Frederick I, the Prussian king, gave “his” Academy the monopoly of calendar making, major source of the Academy’s funding. • The Winkelmann-Kirchs proved to be vital to this project. • Royal observatory built, partly in use from 1706 onwards and inaugurated in 1711 • The research still took place in the same household environment. The family made observations day and night. • Kirch the only recognized mediator between both working systems.

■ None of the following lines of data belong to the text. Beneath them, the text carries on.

-- ==== Sys2Proof/Tests/Slice0.lean ====
section
/-! SUPPORT. The model's own tests. Expected values are those of spec/95_test_vectors.md, named V-…, or words written out from the encodings of R82, R88 and R94. After them, a witness for the hypotheses of every obligation that has any. -/

namespace Sys2Proof.Machine.Tests

/-- The outcome is a next state of which `p` holds. -/
def nextIs (o : Outcome) (p : State → Bool) : Bool :=
  match o with
  | .next t => p t
  | .fault _ => false
  | .refused _ => false

/-- The fault of an outcome, if it is one. -/
def faultOf (o : Outcome) : Option Fault :=
  match o with
  | .next _ => none
  | .fault f => some f
  | .refused _ => none

/-- A frame in RXBUF. -/
def received (f : List Byte) : State := { State.reset with rxbuf := f }

/-- The FlashData ACK decoded (V-FRM-1). -/
def decodedAck : State :=
  { State.reset with
    rxMarker := 0xA5#8, rxKind := 2#8, rxHdrLen := 1#16, rxCrc := 0x28F5#16, rpbuf := [0x55#8], decValid := true }

/-- One block of one byte that ends at 0xFFFFFFFF. -/
def topBlock : Block := { addr := 0xFFFFFFFE#32, data := [0xAA#8] }

/-- A store of that block, no sequence started. -/
def loaded : State := { State.reset with blk := [topBlock] }

/-- A sequence of one DATA and one META entry, `idx` entries acknowledged. -/
def started (q : SeqState) (idx : Nat) : State :=
  { loaded.startSequence with seq := q, seqIdx := idx, progSent := if idx = 0 then 0#32 else 1#32 }

/-- A sequence that awaits an ACK, with a response in RXBUF. -/
def awaiting (idx : Nat) (response : List Byte) : State := { started .await idx with rxbuf := response }

/-! ### Words of the opcode map, bit by bit (R81, R82, R88, R94) -/

theorem test_decode_crc_init : decode 0b0000000000000000_00000000_00000001#32 = .instr .crcInit := by decide

theorem test_decode_crc_byte : decode 0b0000000000000000_11111111_00000010#32 = .instr (.crcByte 255#8) := by decide

theorem test_decode_crc_buf : decode 0b0000000000000000_00000000_00000011#32 = .instr .crcBuf := by decide

theorem test_decode_frm :
    decode 0b0000000000000000_00000000_00010000#32 = .instr .frmEnc ∧
      decode 0b0000000000000000_00000000_00010001#32 = .instr .frmDec ∧
      decode 0b0000000000000000_00000000_00010010#32 = .instr .frmVal ∧
      decode 0b0000000000000000_00000000_00010011#32 = .instr .frmVack := by decide

theorem test_decode_img :
    decode 0b0000000000000000_00000000_00100000#32 = .instr .imgClr ∧
      decode 0b0000000000000000_00000000_00100001#32 = .instr .imgRec ∧
      decode 0b0000000000000000_00000000_00100010#32 = .instr .imgWin ∧
      decode 0b0000000000000000_00000000_00100011#32 = .instr .imgHash := by decide

theorem test_decode_mrg :
    decode 0b0000000000000000_00000000_00110000#32 = .instr .mrgStart ∧
      decode 0b0000000000000000_00000000_00110001#32 = .instr .mrgNext ∧
      decode 0b0000000000000000_00000000_00110010#32 = .instr .mrgAck ∧
      decode 0b0000000000000000_10000001_00110011#32 = .instr (.mrgAbort 0x81#8) := by decide

theorem test_decode_kinds :
    [0b00000000#8, 0b00000001#8, 0b00000010#8, 0b00000011#8, 0b00000100#8, 0b00000101#8, 0b00000110#8].map decodeKind =
      [.instr .kindInvalid, .instr .kindFlashStart, .instr .kindFlashData, .instr .kindFlashMac, .instr .kindValidateFlash,
        .instr .kindSendSignature, .illegal .unnamedKind] := by decide

theorem test_decode_records :
    [0b00000000#8, 0b00000001#8, 0b00000010#8, 0b00000011#8, 0b00000100#8, 0b00000101#8, 0b00000110#8].map decodeRecord =
      [.instr .recData, .instr .recEof, .instr .recExtSegment, .instr .recStartSegment, .instr .recExtLinear,
        .instr .recStartLinear, .illegal .unnamedRecord] := by decide

/-- The three reasons of R83, RES first (R100). -/
theorem test_decode_rejects_by_name :
    decode 0x00000000#32 = .illegal .unknownOpcode ∧ decode 0x00000034#32 = .illegal .unknownOpcode ∧
      decode 0x00010001#32 = .illegal .reservedBits ∧ decode 0x80000002#32 = .illegal .reservedBits ∧
      decode 0x00000130#32 = .illegal .immediateNotZero := by decide

/-! ### WellFormed: an ill-formed action for each check (R61, R62) -/

theorem test_wellFormed_refuses_misaligned_write : (HostAction.writeReg 0x02#8 0#32).wellFormed = false := by decide

theorem test_wellFormed_refuses_misaligned_read : (HostAction.readReg 0xFF#8).wellFormed = false := by decide

theorem test_wellFormed_refuses_load_of_txbuf : (HostAction.load .txbuf []).wellFormed = false := by decide

theorem test_wellFormed_refuses_load_above_capacity :
    (HostAction.load .rdbuf (List.replicate 256 0#8)).wellFormed = false := by decide +kernel

theorem test_wellFormed_accepts :
    (HostAction.writeReg 0x80#8 0#32).wellFormed = true ∧ (HostAction.readReg 0xFC#8).wellFormed = true ∧
      (HostAction.load .rdbuf (List.replicate 255 0#8)).wellFormed = true ∧ (HostAction.readBuf .txbuf).wellFormed = true ∧
      HostAction.reset.wellFormed = true := by decide +kernel

/-! ### The host port -/

/-- V-FRM-D13: a write of 0x105 to `TX_KIND` reads back 0x05. -/
theorem test_tx_kind_discards_high_bits : readReg .txKind (writeReg .txKind 0x105#32 State.reset) = 5#32 := by decide

/-- The step stops at an access R61 gives no step. -/
theorem test_misaligned_access_faults :
    faultOf (step (State.reset.withPending [.writeReg 0x01#8 0#32])) = some .misalignedRegister := by decide

/-- An illegal word is stored and reported, and nothing else changes (R21, R83). -/
theorem test_illegal_word :
    nextIs (step (State.reset.withPending [.writeReg 0x00#8 0xFFFFFFFF#32]))
      (fun t => t == { State.reset with cmd := 0xFFFFFFFF#32, err := .illegalCmd }) = true := by decide

/-- The lines of V-FRM-1 as host actions (R97, R98): `VALP 2` writes 0x0203 to `EXP_CTRL` and issues FRM.VAL. -/
theorem test_valp_expands : (ProgramLine.valp 2#8).expand = [.writeReg 0x24#8 0x0203#32, .writeReg 0x00#8 0x12#32] := by decide

/-- A written command line (R96). -/
theorem test_command_lines :
    commandOfLine "  CRC.BYTE '1' ; the digit".toList = some (.crcByte 0x31#8) ∧
      commandOfLine "MRG.ABORT 0xFF".toList = some (.mrgAbort 255#8) ∧ commandOfLine "MRG.ABORT 256".toList = none ∧
      commandOfLine "IMG.HASH".toList = some .imgHash := by decide +kernel

/-! ### The commands -/

/-- V-CRC-D1. -/
theorem test_crc_init : nextIs (exec .crcInit { State.reset with crcAcc := 0#16 }) (fun t => t.crcAcc == 0x1D0F#16) = true := by
  decide

/-- V-CRC-D2. -/
theorem test_crc_byte : nextIs (exec (.crcByte 0x31#8) State.reset) (fun t => t.crcAcc == 0xEAEE#16) = true := by decide +kernel

/-- V-CRC-D7: a zero polynomial is a pure shift. -/
theorem test_crc_byte_zero_poly :
    nextIs (exec (.crcByte 0xAB#8) { State.reset with crcPoly := 0#16 }) (fun t => t.crcAcc == 0x0F00#16) = true := by decide +kernel

/-- V-CRC-D6. -/
theorem test_crc_buf :
    nextIs (exec .crcBuf { State.reset with
        crcPoly := 0x8005#16, crcInit := 0#16, crcAcc := 0x1234#16,
        pbuf := [0x31#8, 0x32#8, 0x33#8, 0x34#8, 0x35#8, 0x36#8, 0x37#8, 0x38#8, 0x39#8] })
      (fun t => t.crcAcc == 0xFEE8#16) = true := by decide +kernel

/-- V-CRC-D12: from `CRC_INIT`, not from `CRC_ACC`. -/
theorem test_crc_buf_empty :
    nextIs (exec .crcBuf { State.reset with crcAcc := 0x1234#16 }) (fun t => t.crcAcc == 0x1D0F#16) = true := by decide

/-- V-FRM-D10, with the polynomial register changed as in V-CRC-D14. -/
theorem test_frm_enc :
    nextIs (exec .frmEnc { State.reset with crcPoly := 0x1234#16, txKind := 3#8, pbuf := [1#8, 2#8, 3#8] })
      (fun t => t.txbuf == [0xA5#8, 3#8, 3#8, 0#8, 1#8, 2#8, 3#8, 0xD9#8, 0xE5#8] && t.txCrc == 0xE5D9#16) = true := by
  decide +kernel

/-- V-FRM-D11. -/
theorem test_frm_enc_bad_kind :
    nextIs (exec .frmEnc { State.reset with txKind := 6#8 })
      (fun t => t == { State.reset with txKind := 6#8, err := .badKind }) = true := by decide

/-- V-FRM-D20: any marker, kind and CRC decode. -/
theorem test_frm_dec :
    nextIs (exec .frmDec (received [0#8, 7#8, 1#8, 0#8, 0x55#8, 0#8, 0#8]))
      (fun t => readReg .rxHdr t == 0x00010700#32 && t.rpbuf == [0x55#8] && t.decValid) = true := by decide +kernel

/-- V-FRM-D18: one trailing byte. -/
theorem test_frm_dec_trailing_byte :
    nextIs (exec .frmDec (received [0xA5#8, 2#8, 1#8, 0#8, 0x55#8, 0xF5#8, 0x28#8, 0#8]))
      (fun t => t.err == .lenMismatch && !t.decValid) = true := by decide

/-- V-FRM-3: with kind and payload expected, the payload check comes before the CRC check. -/
theorem test_frm_val_payload_first :
    nextIs (exec .frmVal { decodedAck with
        rpbuf := [0x54#8], kindEn := true, payloadEn := true, expKind := 2#8, expbuf := [0x55#8] })
      (fun t => t.err == .unexpPayload) = true := by decide

/-- V-FRM-3: without expectations the CRC check fails. -/
theorem test_frm_val_crc :
    nextIs (exec .frmVal { decodedAck with rpbuf := [0x54#8] }) (fun t => t.err == .crcMismatch) = true := by decide +kernel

Major changes to the working division after Gottfried’s death (1710) • Johann Heinrich Hoffmann was elected to succeed Kirch as astronomer and was made member of the Academy. • His lack of skill was soon noticed. The skills and knowledge acquired in the Kirch household could obviously not be easily transferred or acquired elsewhere. • Margaretha petitioned to be allowed to carry on her husband’s calendar production, but her applications were rejected. • Without the Academy’s salary, the female household continued the production and distribution (outside Prussia) of calendars
Competition between household and Academy • After Hoffmann’s death, in 1716, Christfried Kirch was hired by the Academy (as an observator). • Christfried mentions hardly anything about the cooperation among family members, but indirect signs of the active participation of his sisters. • Christfried observed at home, a fact which was criticised by the Academy. • The inyention of the Academy was to establish the observatory as the only place where research was performed.

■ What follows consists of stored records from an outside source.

-- ==== Sys2Proof/Machine/Parts.lean ====
section
/-! DEFINITION. The structures the state is made of, for the domain, the control seats, the image loader, the work
queues, the journal, the fabric, Ethernet and recovery (spec/01, 02, 03, 04, 08, 14, 15).  What a register table of
spec/ names stands in the register file (`State.regs`); these structures hold the rest. -/

namespace Sys2Proof.Machine

/-! ### The domain (spec/01) -/

/-- The last heartbeat heard from a peer (R24, R34, R392). -/
structure Heard where
  bitmap : Nat
  time : Nat
  locked : Bool
  at_ : Nat
  deriving DecidableEq, Repr

/-- What a peer reports in its identity exchange (R25, R70, R179, R248, R419). -/
structure PeerInfo where
  identity : List Byte
  serial : Nat
  domainId : Nat
  t1Stacks : Nat
  ddrMask : Nat
  ddrGib : Nat
  flashMask : Nat
  dies : Nat
  windowsLost : Bool
  deriving DecidableEq, Repr

/-- The domain as this member sees it (spec/01): what the image in force says of it, heartbeats and identity exchanges heard, the
rebindings in force, the lanes, what this member reported of itself in its last exchange with each number; whether this member holds itself FAILED, whether its dedup windows were lost and its journalled tags
began anew at the last start, when it entered ACTIVE, and until when it sends no heartbeat (R248). -/
structure Dom where
  members : Nat
  spares : Nat
  eports : Nat
  aports : Nat
  width : Nat
  lossUs : Nat
  mgmtUs : Nat
  identities : Tbl (List Byte)
  spareRole : Tbl Bool
  heard : Tbl Heard
  peers : Tbl PeerInfo
  rebinds : List (Nat × Nat)
  lanes : Tbl LaneState
  reported : Tbl PeerInfo
  selfFailed : Bool
  windowsLost : Bool
  allTags : Bool
  activeAt : Nat
  hbQuietUntil : Nat
  deriving DecidableEq, Repr

/-! ### Control seats (spec/03) -/

/-- One seat: its state, identity digest and time of its last access (R84, R85). -/
structure Seat where
  state : SeatState
  identity : List Byte
  cred : Nat
  lastAccess : Nat
  deriving DecidableEq, Repr

/-- A bound channel entry (R80). -/
structure ChanEntry where
  chan : ChanId
  seat : SeatId
  deriving DecidableEq, Repr

/-- `CTL_CLAIM_STATUS` of one channel (R83). -/
structure ClaimOutcome where
  chan : ChanId
  status : Status
  reason : Nat
  seq : Nat
  deriving DecidableEq, Repr

/-- A claim buffer (R83): the channel, its nonce, the staged words, and when its 10 s period began. -/
structure ClaimBuf where
  chan : ChanId
  nonce : List Byte
  staged : Tbl Nat
  opened : Nat
  submitted : Bool
  deriving DecidableEq, Repr

/-- The seats' state (spec/03): both seats, the channel entries, claim outcomes and buffers, when each semaphore's lease ends, when each
register was last written by each seat (R91), the I3C target's dynamic address, pending reply, enabled events and last answer on the bus,
what the last window read returned, and whether the access that is being served has been refused. -/
structure Ctl where
  seatA : Seat
  seatB : Seat
  entries : Tbl ChanEntry
  outcomes : List ClaimOutcome
  bufs : Tbl ClaimBuf
  semExpiry : Tbl Nat
  lastWrite : Tbl Nat
  i3cAddr : Option Nat
  i3cReply : Option (List Byte)
  i3cEvents : Nat
  i3cOut : List Byte
  lastRead : Option (ChanId × List Byte)
  refused : Bool
  deriving DecidableEq, Repr

/-! ### The structure image (spec/02) -/

/-- A PARTITIONS entry (R56). -/
structure Partition where
  key : Nat
  classes : Nat
  bwClass : Nat
  deriving DecidableEq, Repr

/-- A SLICES entry (R58). -/
structure Slice where
  partition : Nat
  quince : Nat
  ddr : Nat
  aport : Nat
  flash : Nat
  queueBase : Nat
  queueCount : Nat
  ctxBase : Nat
  ctxCount : Nat
  dclassT1 : Nat
  dclassT2 : Nat
  dclassT3 : Nat
  deriving DecidableEq, Repr

/-- A TIERMAP entry of this member (R60). -/
structure TierRun where
  slice : Nat
  tier : Nat
  mirrored : Bool
  first : Nat
  count : Nat
  deriving DecidableEq, Repr

/-- The composition in force: what the apply step of R73 changes at once. -/
structure Composition where
  partitions : Tbl Partition
  slices : Tbl Slice
  runs : List TierRun
  deriving DecidableEq, Repr

/-- The loader (spec/02): the staging buffer by word; the image area of the serial NOR device; the full image in force and its runs by device
number; the length latched at COMMIT, the committing seat, whether the load came from NOR; the affected slices and since when they drain;
the composition; the partial images journalled here with SERIAL, BASE_SERIAL and bytes; whether the own ring must be fetched first. -/
structure Sil where
  staging : Tbl Nat
  nor : List Byte
  full : List Byte
  ringLost : Bool
  latched : Nat
  committer : Option SeatId
  fromNor : Bool
  affected : Nat
  drainStart : Nat
  lastChunk : Option Nat
  comp : Composition
  allRuns : List (Nat × TierRun)
  partials : List (Nat × Nat × List Byte)
  deriving DecidableEq, Repr

/-! ### Work queues and the journal (spec/04) -/

/-- What a queue holds beside its registers: the ring header's CQ words (R95), the ring and completion addresses as
pinned, the next index to fetch and the TAIL up to which slots are fetched, whether the next descriptor has been found held (R107), and a
doorbell held while the queue was not ENABLED (R97). -/
structure QueueX where
  cqHead : Nat
  cqTail : Nat
  cqNext : Nat
  next : Nat
  limit : Nat
  held : Bool
  heldBell : Option Nat
  fetching : Bool
  doorbellAt : Nat
  ringDga : Nat
  cqDga : Nat
  deriving DecidableEq, Repr

/-- A journal entry (R111). -/
structure JEntry where
  kind : Nat
  cqValid : Bool := false
  single : Bool := false
  carried : Bool := false
  queue : Nat := 0
  qseq : Nat := 0
  partition : Nat := 0
  jseq : Nat := 0
  tag : Nat := 0
  holder : Nat := 0xFF
  source : Nat := 0
  phase : Nat := 0
  tagCount : Nat := 0
  tagBase : Nat := 0
  cqIndex : Nat := 0
  acceptTime : Nat := 0
  body : List Byte := []
  deriving DecidableEq, Repr

/-- Entry kinds of R112. -/
def jkDESCRIPTOR := 1
def jkPHASE := 2
def jkRETIRE := 3
def jkQUEUE_CFG := 4
def jkPARTIAL_IMAGE := 5
def jkREBIND := 6
def jkPAD := 7
def jkCONTEXT_CFG := 8

/-- Where a request stands (R106, R118). -/
inductive WorkStage where
  | entered      -- DESCRIPTOR entry written, not yet accepted
  | waiting      -- accepted, waiting for its turn or its resources
  | committing   -- a PHASE entry written, not yet in effect
  | offered      -- HANDOFF sent, TAKEN not yet received
  | running
  | holding      -- outcome reached, RETIRE held for an earlier request (R102)
  | retiring     -- RETIRE written, not yet in effect
  deriving DecidableEq, Repr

Arrangements with the sister household (1740-1772) • After Christfried’s death, the sisters were financially supported by the Academy and received a regular salary. • A close study of the bookkeeping reveals that different salaries were paid to the sisters who received in 1769 a yearly income of 400 Reichstaler, to be compared to the salary of their brother who had been paid 249 Reichstaler. • The sum was divided and paid out in separate payments, most probably in order to hide the fact that a woman was paid more than some men.
A new institutional environment • In 1772, the Academy officially thanked Christine (then 75) for her service and asked her to teach Johann Elert Bode the skills of calendar making. • The knowledge and skills acquired in the context of the household were thus directly conveyed to a male astronomer, who used this knowledge in his position within the new working system at the Academy. • A form of inclusion of women despite formal exclusion as members. • A form of cooperation with women that maintained representational exclusion.
What to conclude from this case study ? • An almost uninterrupted succession of women within the same family made the astronomical work, needed for the survival of the Academy, possible. • The education was transferred through women over two generations. • The case study clearly shows which possibilities were made impossible as maleness became the deciding factor for participation in the scientific community. • In the Academy, the Kirchs could not openly participate in a project that had been made possible by their work.
Gender as regulator • The two production systems – the household and the working system in the Academy – were systematically intertwined. • Between the two systems gender functioned as the regulator of an institution that used female research, but officially only allowed men to participate. • The Academy consciously tried to render female achievements invisible. • The “shadow economy” of the Kirch’s astronomical production was extremely profitable for the Academy. • Gender strongly affected the institutionalization of the sciences
Bibliography • Cf. Monika Mommertz, The Invisible economy of science in Judith P. Zinsser, ed., Men, Women, and the Birthing of Modern Science, DeKalb:Northern Illinois University Press, 2005, p. 159-178.